## How to complete this task
Lines with the word "branchBody" in them must be copied from the records below.

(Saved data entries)

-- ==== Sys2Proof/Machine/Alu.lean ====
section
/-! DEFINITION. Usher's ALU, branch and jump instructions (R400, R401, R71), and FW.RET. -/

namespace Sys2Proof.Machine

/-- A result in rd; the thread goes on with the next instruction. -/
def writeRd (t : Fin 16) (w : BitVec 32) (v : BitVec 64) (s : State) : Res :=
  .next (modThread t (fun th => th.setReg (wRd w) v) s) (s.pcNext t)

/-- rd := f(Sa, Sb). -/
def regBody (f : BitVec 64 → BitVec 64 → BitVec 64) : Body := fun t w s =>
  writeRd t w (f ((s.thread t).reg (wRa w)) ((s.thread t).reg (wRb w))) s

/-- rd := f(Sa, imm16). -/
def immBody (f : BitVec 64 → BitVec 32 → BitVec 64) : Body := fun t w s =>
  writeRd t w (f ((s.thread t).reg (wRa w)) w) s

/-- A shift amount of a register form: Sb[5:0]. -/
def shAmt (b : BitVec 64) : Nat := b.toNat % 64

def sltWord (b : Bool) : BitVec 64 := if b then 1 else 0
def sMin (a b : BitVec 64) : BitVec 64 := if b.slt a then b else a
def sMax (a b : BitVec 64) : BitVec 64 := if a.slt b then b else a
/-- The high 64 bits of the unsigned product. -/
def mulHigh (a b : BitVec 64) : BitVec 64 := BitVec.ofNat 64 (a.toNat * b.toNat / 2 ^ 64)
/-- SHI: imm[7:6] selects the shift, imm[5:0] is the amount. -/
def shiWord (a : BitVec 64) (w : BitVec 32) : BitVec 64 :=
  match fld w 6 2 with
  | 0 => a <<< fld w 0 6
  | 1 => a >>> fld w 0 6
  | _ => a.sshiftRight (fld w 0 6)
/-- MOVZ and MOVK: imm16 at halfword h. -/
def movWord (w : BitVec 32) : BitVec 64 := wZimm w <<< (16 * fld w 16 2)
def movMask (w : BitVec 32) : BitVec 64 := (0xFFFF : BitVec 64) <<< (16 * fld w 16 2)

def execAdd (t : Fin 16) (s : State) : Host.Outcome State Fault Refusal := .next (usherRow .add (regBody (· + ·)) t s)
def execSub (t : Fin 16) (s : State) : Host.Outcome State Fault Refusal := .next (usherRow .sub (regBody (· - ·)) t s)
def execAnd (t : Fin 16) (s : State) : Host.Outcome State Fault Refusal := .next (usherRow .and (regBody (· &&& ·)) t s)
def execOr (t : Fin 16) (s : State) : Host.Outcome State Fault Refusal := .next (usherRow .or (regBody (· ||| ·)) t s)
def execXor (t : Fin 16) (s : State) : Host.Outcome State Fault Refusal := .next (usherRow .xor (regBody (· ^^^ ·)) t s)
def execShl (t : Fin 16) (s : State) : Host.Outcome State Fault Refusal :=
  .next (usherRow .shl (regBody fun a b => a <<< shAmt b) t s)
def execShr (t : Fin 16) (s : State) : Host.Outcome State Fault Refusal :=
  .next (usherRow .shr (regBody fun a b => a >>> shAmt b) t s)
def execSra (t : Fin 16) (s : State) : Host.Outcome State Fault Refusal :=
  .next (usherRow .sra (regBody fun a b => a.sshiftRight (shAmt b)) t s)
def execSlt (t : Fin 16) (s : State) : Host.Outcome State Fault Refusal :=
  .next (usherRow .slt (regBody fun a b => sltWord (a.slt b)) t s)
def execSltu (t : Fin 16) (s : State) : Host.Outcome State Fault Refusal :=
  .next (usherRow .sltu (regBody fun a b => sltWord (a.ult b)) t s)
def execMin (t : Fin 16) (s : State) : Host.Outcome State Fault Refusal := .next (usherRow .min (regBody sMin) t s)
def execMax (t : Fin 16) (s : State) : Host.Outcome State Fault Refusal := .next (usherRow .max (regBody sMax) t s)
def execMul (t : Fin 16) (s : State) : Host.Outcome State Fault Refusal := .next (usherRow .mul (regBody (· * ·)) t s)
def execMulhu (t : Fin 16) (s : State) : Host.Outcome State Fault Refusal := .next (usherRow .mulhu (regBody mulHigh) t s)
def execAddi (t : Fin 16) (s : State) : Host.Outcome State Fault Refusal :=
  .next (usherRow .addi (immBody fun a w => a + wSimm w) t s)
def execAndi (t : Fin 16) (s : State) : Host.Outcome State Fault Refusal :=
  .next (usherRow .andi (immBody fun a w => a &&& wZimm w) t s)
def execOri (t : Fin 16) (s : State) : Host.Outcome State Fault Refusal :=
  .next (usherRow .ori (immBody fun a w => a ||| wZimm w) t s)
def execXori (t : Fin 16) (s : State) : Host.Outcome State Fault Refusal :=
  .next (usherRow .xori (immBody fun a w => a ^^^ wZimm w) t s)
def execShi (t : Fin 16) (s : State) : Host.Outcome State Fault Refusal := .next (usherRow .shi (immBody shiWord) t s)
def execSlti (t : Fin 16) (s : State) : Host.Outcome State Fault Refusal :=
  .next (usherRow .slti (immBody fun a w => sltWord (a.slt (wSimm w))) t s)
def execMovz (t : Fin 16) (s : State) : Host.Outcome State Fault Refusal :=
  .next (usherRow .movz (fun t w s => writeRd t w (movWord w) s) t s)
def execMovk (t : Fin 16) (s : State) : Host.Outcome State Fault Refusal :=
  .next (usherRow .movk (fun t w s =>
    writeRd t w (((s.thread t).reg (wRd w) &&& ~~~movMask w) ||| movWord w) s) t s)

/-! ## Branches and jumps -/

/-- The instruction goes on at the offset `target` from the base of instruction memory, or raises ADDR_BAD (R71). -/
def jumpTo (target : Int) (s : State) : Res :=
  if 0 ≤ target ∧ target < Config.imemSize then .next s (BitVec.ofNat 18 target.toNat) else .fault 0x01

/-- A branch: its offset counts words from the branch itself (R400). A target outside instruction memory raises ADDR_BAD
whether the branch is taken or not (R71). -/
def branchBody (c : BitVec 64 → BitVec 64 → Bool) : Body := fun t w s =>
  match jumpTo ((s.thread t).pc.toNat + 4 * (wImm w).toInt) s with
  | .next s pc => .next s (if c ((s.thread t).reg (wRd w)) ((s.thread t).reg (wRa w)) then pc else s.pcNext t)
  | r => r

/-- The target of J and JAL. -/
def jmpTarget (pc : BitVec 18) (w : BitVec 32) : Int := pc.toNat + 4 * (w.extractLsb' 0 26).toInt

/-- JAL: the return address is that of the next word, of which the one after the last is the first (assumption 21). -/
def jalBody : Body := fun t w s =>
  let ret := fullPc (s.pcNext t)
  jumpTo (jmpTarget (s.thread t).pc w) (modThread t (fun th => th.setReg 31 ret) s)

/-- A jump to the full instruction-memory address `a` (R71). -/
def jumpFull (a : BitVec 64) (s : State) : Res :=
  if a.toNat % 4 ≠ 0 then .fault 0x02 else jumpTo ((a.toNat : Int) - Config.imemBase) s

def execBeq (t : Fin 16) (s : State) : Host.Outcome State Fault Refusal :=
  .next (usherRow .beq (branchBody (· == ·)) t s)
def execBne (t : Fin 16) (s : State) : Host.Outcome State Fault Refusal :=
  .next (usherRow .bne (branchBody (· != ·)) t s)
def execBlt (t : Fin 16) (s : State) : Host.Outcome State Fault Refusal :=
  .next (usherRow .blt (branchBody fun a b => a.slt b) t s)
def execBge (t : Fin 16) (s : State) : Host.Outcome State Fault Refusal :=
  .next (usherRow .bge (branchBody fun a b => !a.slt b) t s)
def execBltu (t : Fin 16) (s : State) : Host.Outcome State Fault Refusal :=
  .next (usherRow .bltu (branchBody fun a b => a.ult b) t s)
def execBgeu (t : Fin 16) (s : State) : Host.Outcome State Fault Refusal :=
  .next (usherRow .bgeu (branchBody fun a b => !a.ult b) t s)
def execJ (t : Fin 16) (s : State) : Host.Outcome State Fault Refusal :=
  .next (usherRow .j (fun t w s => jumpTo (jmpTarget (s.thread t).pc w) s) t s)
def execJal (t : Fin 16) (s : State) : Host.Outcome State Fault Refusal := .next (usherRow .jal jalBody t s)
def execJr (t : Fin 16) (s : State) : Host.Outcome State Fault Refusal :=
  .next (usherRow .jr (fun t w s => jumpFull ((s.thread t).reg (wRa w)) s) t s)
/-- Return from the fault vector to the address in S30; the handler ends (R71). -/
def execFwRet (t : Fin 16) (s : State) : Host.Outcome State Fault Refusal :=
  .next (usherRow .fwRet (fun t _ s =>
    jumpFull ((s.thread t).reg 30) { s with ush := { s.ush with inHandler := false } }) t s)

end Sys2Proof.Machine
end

## Answer to the exercise
def branchBody (c : BitVec 64 → BitVec 64 → Bool) : Body := fun t w s =>
  .next (usherRow .beq (branchBody (· == ·)) t s)
  .next (usherRow .bne (branchBody (· != ·)) t s)
  .next (usherRow .blt (branchBody fun a b => a.slt b) t s)
  .next (usherRow .bge (branchBody fun a b => !a.slt b) t s)
  .next (usherRow .bltu (branchBody fun a b => a.ult b) t s)
  .next (usherRow .bgeu (branchBody fun a b => !a.ult b) t s)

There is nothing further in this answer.